The CJNG is considered one of Mexico's most powerful drug cartels, playing a key role in trafficking methamphetamine and fentanyl to the US. El Mencho's control of drug-trafficking routes from Latin America to the US, using speedboats and submersibles to ship cocaine and methamphetamine from Colombia and Ecuador via the Pacific, is thought to have generated billions.

Originally from Michoacan, El Mencho's ties to organized crime spanned at least three decades. In 1994, he was convicted of heroin trafficking in the US and served three years in prison. Upon returning to Mexico, he quickly rose through the drug trafficking underworld, founding the CJNG around 2009.

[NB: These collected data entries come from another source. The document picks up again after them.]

-- ==== Sys2Proof/Machine/Security.lean ====
section
/-! DEFINITION. Life-cycle security (R430, R523 to R532): test packages, the firmware epoch, owner records, life-cycle
transitions, debug tokens and challenges, quotes and the identity certificate, and the health of the entropy source.
A signed object carries its signer's key (R523); where in it no rule says, so the key is an operand of the command that
presents the object, and so are the fields of an object to which the manual gives no layout (log entry 170). -/

namespace Sys2Proof.Machine

/-! ### Packages and the epoch -/

/-- Where in-field test content lies in flash, and its size (R487). -/
def itArea : Nat := 0x08000000
def itAreaSize : Nat := 0x02000000

/-- A package is refused (R430): 0 signature, 1 version. -/
def refusePkg (s : State) (version why : Nat) : State :=
  logReq (raiseF s itPg it_F_PKG_REFUSED) 2 0x0502 itPg (b4 version ++ b1 why)

/-- IT_PACKAGE (R430): stored content takes effect at the next round of each tile. -/
def execItPackage (q : QRef) (p : PkgInfo) (s : State) : Out :=
  hostCmd q 0x4D (stateCmd fun s k e =>
    let a := arg e 0
    let n := arg e 1
    let v := p.version.toNat
    if ¬ inLp a n then complete s k e csErrUnmapped 0
    else needMem s k e a n fun s =>
    let bytes := memRead s.lp a (min n itAreaSize)
    let signedPart := bytes.take p.signed
    if ¬ signedBy s.vendorHash p.key signedPart p.sig then refuseFree (refusePkg (sigFail s 3) v 0) k e
    else if v ≤ rd s itPg it_VER then refuseFree (refusePkg s v 1) k e
    else complete { flWrite s itArea bytes with itStored := v, pkgStored := digestBytes signedPart } k e csOK 0) s

/-- FW_EPOCH (R526). -/
def execFwEpoch (q : QRef) (s : State) : Out :=
  doneFuses s <| hostRun q 0x4E (stateCmd fun s k e =>
    let n := arg e 0
    if rd s mgPg mg_FW_VER / 2 ^ 24 < n ∨ n ≤ s.fuses.epoch ∨ 64 < n then refuseFree s k e
    else complete { s with fuses := { s.fuses with epoch := n } } k e csOK 0) s

/-! ### The owner -/

/-- What an owner record signs: its fields in the order of R525, little-endian (log entry 170). -/
def ownerMsg (r : OwnerRec) : List Byte := leBytes 8 r.dieId.toNat ++ b4 r.counter.toNat ++ r.key

/-- The signature of an owner record is by its own new key where no owner key is installed, else by the installed one
(R525). -/
def recordSigned (s : State) (r : OwnerRec) : Bool :=
  signedBy (if s.sec.owner.isNone then digestBytes r.key else ownerHash s) r.signer (ownerMsg r) r.sig

/-- The record is acceptable (R525). -/
def ownerOk (s : State) (r : OwnerRec) : Bool :=
  lcState s == 2 && r.dieId == s.fuses.c0.dieId &&
    (match s.sec.owner with
      | none => true
      | some o => decide (o.counter < r.counter.toNat))

/-- OWNER_SET (R525). -/
def execOwnerSet (q : QRef) (r : OwnerRec) (s : State) : Out :=
  hostCmd q 0x52 (stateCmd fun s k e =>
    if ¬ inLp (arg e 0) 64 then complete s k e csErrUnmapped 0
    else needMem s k e (arg e 0) 64 fun s =>
    if ¬ recordSigned s r then refuseFree (sigFail s 4) k e
    else if ¬ ownerOk s r then refuseFree s k e
    else
      let s := { s with sec := { s.sec with owner := some { key := r.key, counter := r.counter.toNat } } }
      complete (logReq s 1 0x0516 lcPg (b4 r.counter.toNat)) k e csOK 0) s

/-- `n` words of 64 bits from the entropy source (R532). -/
def drawWords : Nat → State → List W64 × State
  | 0, s => ([], s)
  | n + 1, s =>
    let a := drawEntropy s
    let r := drawWords n a.2
    (a.1 :: r.1, r.2)

/-! ### Life cycle -/

/-- The authorisations that a transition of R528 needs; none for a pair of states that the table does not list. -/
def lcAuth (s : State) (from_ to_ : Nat) (owner vendor : Bool) : Option Bool :=
  let own := owner && s.sec.owner.isSome
  if to_ = 4 then (if from_ = 4 then none else some (vendor || (from_ == 2 && own)))
  else match from_, to_ with
    | 0, 1 => some vendor
    | 1, 2 => some vendor
    | 2, 3 => some (own && vendor)
    | 3, 2 => some vendor
    | _, _ => none

/-- A transition is refused (R528, R539). -/
def lcRefused (s : State) (k : Nat) (e : List Byte) (to_ why : Nat) : State :=
  complete (logReq (raiseF s lcPg lc_F_TRANSITION_REFUSED) 2 0x0513 lcPg (b1 to_ ++ b1 why)) k e csRefused why

/-- The return erase (R528). The calendar setting of the operating-time store is what EV_CAL_SEC has set: without it calendar
time is unset again (R466). -/
def returnErase (s : State) : State :=
  let s := { s with sec := { s.sec with owner := none, debugOpened := false }, lp := [], lpBad := [], lpWeak := [],
                    spool := [], spoolBad := [], spoolWeak := [],
                    flash := s.flash.filter (fun c => !(decide (0x0A520000 ≤ c.1) && decide (c.1 < 0x0AB20000))) }
  logReq (wr (wr s evPg ev_CAL_SEC 0) evPg ev_UNSET (rd s evPg ev_CAL)) 1 0x051B lcPg (b1 1)

/-- The actions before the fuse (R528): the identity key is made from words of the entropy source, eight here (log entry
170). -/
def lcActions (s : State) (from_ to_ : Nat) : State :=
  if to_ = 4 then { s with sec := { owner := none, debugOpened := false, idKey := none, seals := [] } }
  else if from_ = 0 then
    let r := drawWords 8 s
    { r.2 with sec := { r.2.sec with idKey := some r.1, seals := List.replicate 4 s.fuses.dieKey } }
  else if from_ = 2 then returnErase s
  else s

/-- The fuses of a transition are blown, and the change is recorded. -/
def lcBlow (s : State) (from_ to_ : Nat) : State :=
  let f := if to_ = 4 then { s.fuses with voided := true, dieKey := 0 } else { s.fuses with lcCount := s.fuses.lcCount + 1 }
  let s := { s with fuses := f }
  logReq s 1 0x0512 lcPg (b1 from_ ++ b1 to_ ++ b1 s.fuses.lcCount)

/-- What an authorisation signs: its fields, little-endian (log entry 170). -/
def authMsg (a : LcAuth) : List Byte := leBytes 8 a.dieId.toNat ++ [a.lcCount, a.target]

/-- An authorisation for a target state is signed by the key with this hash (R523, R528). -/
def authBy (held : List Byte) (to_ : Nat) (a : Option LcAuth) : Bool :=
  a.any (fun a => a.target.toNat == to_ && signedBy held a.key (authMsg a) a.sig)

/-- An authorisation is bound to the die and to LC_COUNT (R528). -/
def authBound (s : State) (a : Option LcAuth) : Bool :=
  a.any (fun a => a.dieId == s.fuses.c0.dieId && a.lcCount.toNat == s.fuses.lcCount)

/-- LC_TRANSITION (R528): a cold bring-up follows the completion. -/
def execLcTransition (q : QRef) (owner vendor : Option LcAuth) (s : State) : Out :=
  doneFuses s <| hostRun q 0x53 (stateCmd fun s k e =>
    if ¬ inLp (arg e 1) 64 then complete s k e csErrUnmapped 0
    else needMem s k e (arg e 1) 64 fun s =>
    let from_ := lcState s
    let to_ := arg e 0 % 256
    let ownerOk := s.sec.owner.isSome && authBy (ownerHash s) to_ owner
    let vendorOk := authBy s.vendorHash to_ vendor
    let bound := authBound s owner && authBound s vendor
    if programRuns s then lcRefused s k e to_ 1
    else match (if arg e 0 < 256 then lcAuth s from_ to_ ownerOk vendorOk else none) with
      | none => lcRefused (freshFree s).2 k e to_ ((freshFree s).1.toNat % 256)
      | some false => lcRefused (sigFail s 5) k e to_ 2
      | some true =>
        if from_ = 2 ∧ to_ = 3 ∧ ¬ bound then lcRefused s k e to_ 3
        else if from_ = 2 ∧ to_ = 3 ∧ 16 ≤ s.fuses.lcCount then lcRefused s k e to_ 4
        else if from_ = 0 ∧ to_ = 1 ∧ rd s scPg sc_ENT_FAILED = 1 then denyFree s k e
        else complete { lcBlow (lcActions s from_ to_) from_ to_ with resetDue := some k } k e csOK 0) s

/-! ### Debug -/

/-- The current challenge. -/
def challengeNow (s : State) : List W32 := (List.range 16).map (fun w => BitVec.ofNat 32 (rdi s lcPg lc_CHALLENGE w))

/-- What a token signs: its fields in the order of R529, little-endian (log entry 170). -/
def tokenMsg (tk : Token) : List Byte :=
  leBytes 8 tk.dieId.toNat ++ b4 tk.pcycle ++ tk.challenge.flatMap (fun w => b4 w.toNat) ++ b4 tk.scope.toNat

/-- A token is signed by the key of the life-cycle state (R523, R527, R529): the owner's in FIELD, else the vendor's. -/
def tokenSigned (s : State) (tk : Token) : Bool :=
  signedBy (if lcState s = 2 then ownerHash s else s.vendorHash) tk.key (tokenMsg tk) tk.sig

/-- Why a token fails (R529, R539): 0 signature, 1 challenge, 2 state; none when it opens debug. -/
def tokenFails (s : State) (tk : Token) : Option Nat :=
  let st := lcState s
  if st = 0 ∨ st = 4 ∨ (st = 2 ∧ s.sec.owner.isNone) then some 2
  else if ¬ tokenSigned s tk then some 0
  else if tk.challenge ≠ challengeNow s ∨ tk.dieId ≠ s.fuses.c0.dieId ∨ tk.pcycle ≠ rd s evPg ev_PCYCLE then some 1
  else none

/-- A token is presented: whether debug opened, and the state after it (R529). -/
def presentToken (s : State) (tk : Token) : Bool × State :=
  match tokenFails s tk with
  | some r => (false, logReq (raiseF s lcPg lc_F_DEBUG_DENIED) 2 0x0515 lcPg (b1 r))
  | none =>
    let s := wr (wr s lcPg lc_DEBUG_OPEN 1) lcPg lc_SCOPE tk.scope.toNat
    (true, logReq { s with sec := { s.sec with debugOpened := true } } 1 0x0514 lcPg (b1 tk.scope.toNat))

/-- DEBUG_TOKEN (R529). -/
def execDebugToken (q : QRef) (tk : Token) (s : State) : Out :=
  hostCmd q 0x54 (fun s k e =>
    if ¬ inLp (arg e 0) 64 then complete s k e csErrUnmapped 0
    else needMem s k e (arg e 0) 64 fun s =>
      let s := if tokenFails s tk = some 0 then sigFail s 6 else s
      let r := presentToken s tk
      if r.1 then complete r.2 k e csOK 0 else denyFree r.2 k e) s

/-- LC_TOKEN (R529): the same through the JTAG data register. -/
def execLcToken (tk : Token) (s : State) : Out := done s (presentToken s tk).2

/-- A fresh challenge (R529); a failed source gives none (R532). -/
def challengeOp (s : State) : State :=
  if rd s scPg sc_ENT_FAILED = 1 then s
  else
    let r := drawWords 8 s
    forEach (List.range 8) (fun i s =>
      let w := (r.1.getD i 0).toNat
      wri (wri s lcPg lc_CHALLENGE (2 * i) (w % 2 ^ 32)) lcPg lc_CHALLENGE (2 * i + 1) (w / 2 ^ 32)) r.2

/-- NEW_CHALLENGE: a write of LC_CTRL.NEW_CHALLENGE. -/
def execNewChallenge (s : State) : Out := done s (actWrite s lcPg challengeOp)

/-- LC_CHALLENGE: a read of the challenge through JTAG draws a fresh one. -/
def execLcChallenge (s : State) : Out := done s (challengeOp s)

/-! ### Entropy -/

/-- ENTROPY_HEALTH (R532): a health test fails; at the third failure in a row the source has failed. -/
def execEntropyHealth (adaptive : Bool) (s : State) : Out :=
  done s <|
    if rd s scPg sc_ENT_FAILED = 1 then s
    else
      let s := wr (inc (raiseF s scPg sc_F_ENTROPY_HEALTH) scPg sc_HEALTH_FAILS 1) scPg sc_ENT_OK 0
      let s := logReq { s with entFails := s.entFails + 1 } 2 0x0517 scPg (b1 (b2n adaptive))
      if s.entFails < 3 then s
      else logReq (raiseF (wr s scPg sc_ENT_FAILED 1) scPg sc_F_ENTROPY_FAIL) 3 0x0518 scPg []

/-! ### Identity -/

/-- SHA-512 of a measurement, or zeros where nothing is present (R530). -/
def measure (x : Option (List Byte)) : List Byte :=
  match x with
  | some bs => digestBytes bs
  | none => List.replicate 64 0

/-- Fuse copy 0 in the field order of R484. -/
def fuseBytes (c : FuseCopy) : List Byte :=
  b1 c.grade.toNat ++ leBytes 8 c.dieId.toNat
    ++ (List.range 32).flatMap (fun y => leBytes 5 (smGet (fun _ => (0 : BitVec 36)) c.rowBad y).toNat)
    ++ c.spoolRep.flatMap (fun e => leBytes 3 e.toNat) ++ (List.range 64).flatMap (fun p => b1 (fuseWl c p).toNat)

/-- M1, the SHA-512 of the signed part of the active test package, or zeros where there is none. -/
def measurePkg (s : State) : List Byte := padTo 64 s.pkgActive

/-- M3 before its digest: the owner key's SHA-512, COUNTER, LC_COUNT and LC_EPOCH. -/
def ownerBytes (s : State) : List Byte :=
  (match s.sec.owner with
    | some o => digestBytes o.key ++ b4 o.counter
    | none => List.replicate 68 0) ++ b1 s.fuses.lcCount ++ b1 s.fuses.epoch

/-- The 512 bytes that a quote signs (R530). -/
def quoteBody (s : State) (nonce m1 : List Byte) : List Byte :=
  [0x4A#8, 0x54#8, 0x51#8, 0x55#8, 0x4F#8, 0x54#8, 0x45#8, 0x31#8] ++ leBytes 8 s.fuses.c0.dieId.toNat
    ++ b4 (rd s evPg ev_PCYCLE) ++ b1 (lcState s)
    ++ b1 (rd s lcPg lc_DEBUG_OPEN + 2 * b2n s.sec.debugOpened + 4 * rd s mgPg mg_RECOVERED)
    ++ b1 s.fuses.epoch ++ b1 s.fuses.lcCount ++ b4 (rd s mgPg mg_FW_VER) ++ b4 (rd s itPg it_VER) ++ padTo 32 nonce
    ++ measure (some (memRead s.flash 0 256)) ++ m1 ++ measure (some (fuseBytes s.fuses.c0)) ++ measure (some (ownerBytes s))
    ++ measure (s.image.map (fun i => i.1)) ++ measure s.manifest ++ (leBytes 64 Config.romDigest.toNat).reverse

/-- A quote (R530). -/
def quoteBytes (s : State) (nonce m1 : List Byte) : List Byte :=
  quoteBody s nonce m1 ++ padTo 512 (Config.identitySign (s.sec.idKey.getD []) (quoteBody s nonce m1))

/-- The nonce: from the command itself in lull mode (R522), else from LPDDR5X. -/
def quoteNonce (s : State) (e : List Byte) : List Byte :=
  if s.lull then leBytes 8 (arg e 0) ++ leBytes 8 (arg e 3) ++ leBytes 8 (arg e 4) ++ leBytes 8 (arg e 5)
  else memRead s.lp (arg e 0) 32

/-- The host key of an argument. -/
def hostKey (e : List Byte) (i : Nat) : W32 := BitVec.ofNat 32 (arg e i)

/-- QUOTE (R522, R530). -/
def execQuote (q : QRef) (s : State) : Out :=
  hostCmd q 0x50 (fun s k e =>
    if ¬ s.lull ∧ ¬ inLp (arg e 0) 32 then complete s k e csErrUnmapped 0
    else needMem s k e (if s.lull then 0 else arg e 0) (if s.lull then 0 else 32) fun s =>
      let bytes := quoteBytes s (quoteNonce s e) (measurePkg s)
      let s := send (inc s scPg sc_QUOTES 1) (.rdmaWrite q.port.toNat (arg e 1) (hostKey e 2) bytes)
      complete s k e csOK 0) s

/-- IDENTITY (R522, R531): the certificate, up to the length that the host gives. -/
def execIdentity (q : QRef) (s : State) : Out :=
  hostCmd q 0x51 (fun s k e =>
    let bytes := match s.sec.idKey with
      | some k => (Config.identityCert s.fuses.c0.dieId k).take (arg e 3)
      | none => []
    complete (send s (.rdmaWrite q.port.toNat (arg e 1) (hostKey e 2) bytes)) k e csOK 0) s

end Sys2Proof.Machine
end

A Global Criminal Organization

The cartel became Mexico's fastest-growing criminal organization, moving cocaine, methamphetamines, fentanyl, and migrants to the United States while innovating in violence with drones and improvised explosive devices. The CJNG carried out daring attacks on the Mexican army, pioneering drone use and even battling the state with helicopters.

In 2020, it assassinated Mexico City's police force head using grenades and high-powered rifles. The organization recruited aggressively through online methods and generated revenue through fuel theft, extortion, and timeshare fraud. The CJNG has a presence in at least 21 of Mexico's 32 states and is active throughout the United States, according to the DEA.

"El Mencho controlled everything; he was like a country's dictator," said Mike Vigil, former chief of international operations for the DEA. Following his death, authorities are actively working to contain the cartel's reactions and reinforce security as Mexico confronts the aftermath of this significant blow to organized crime.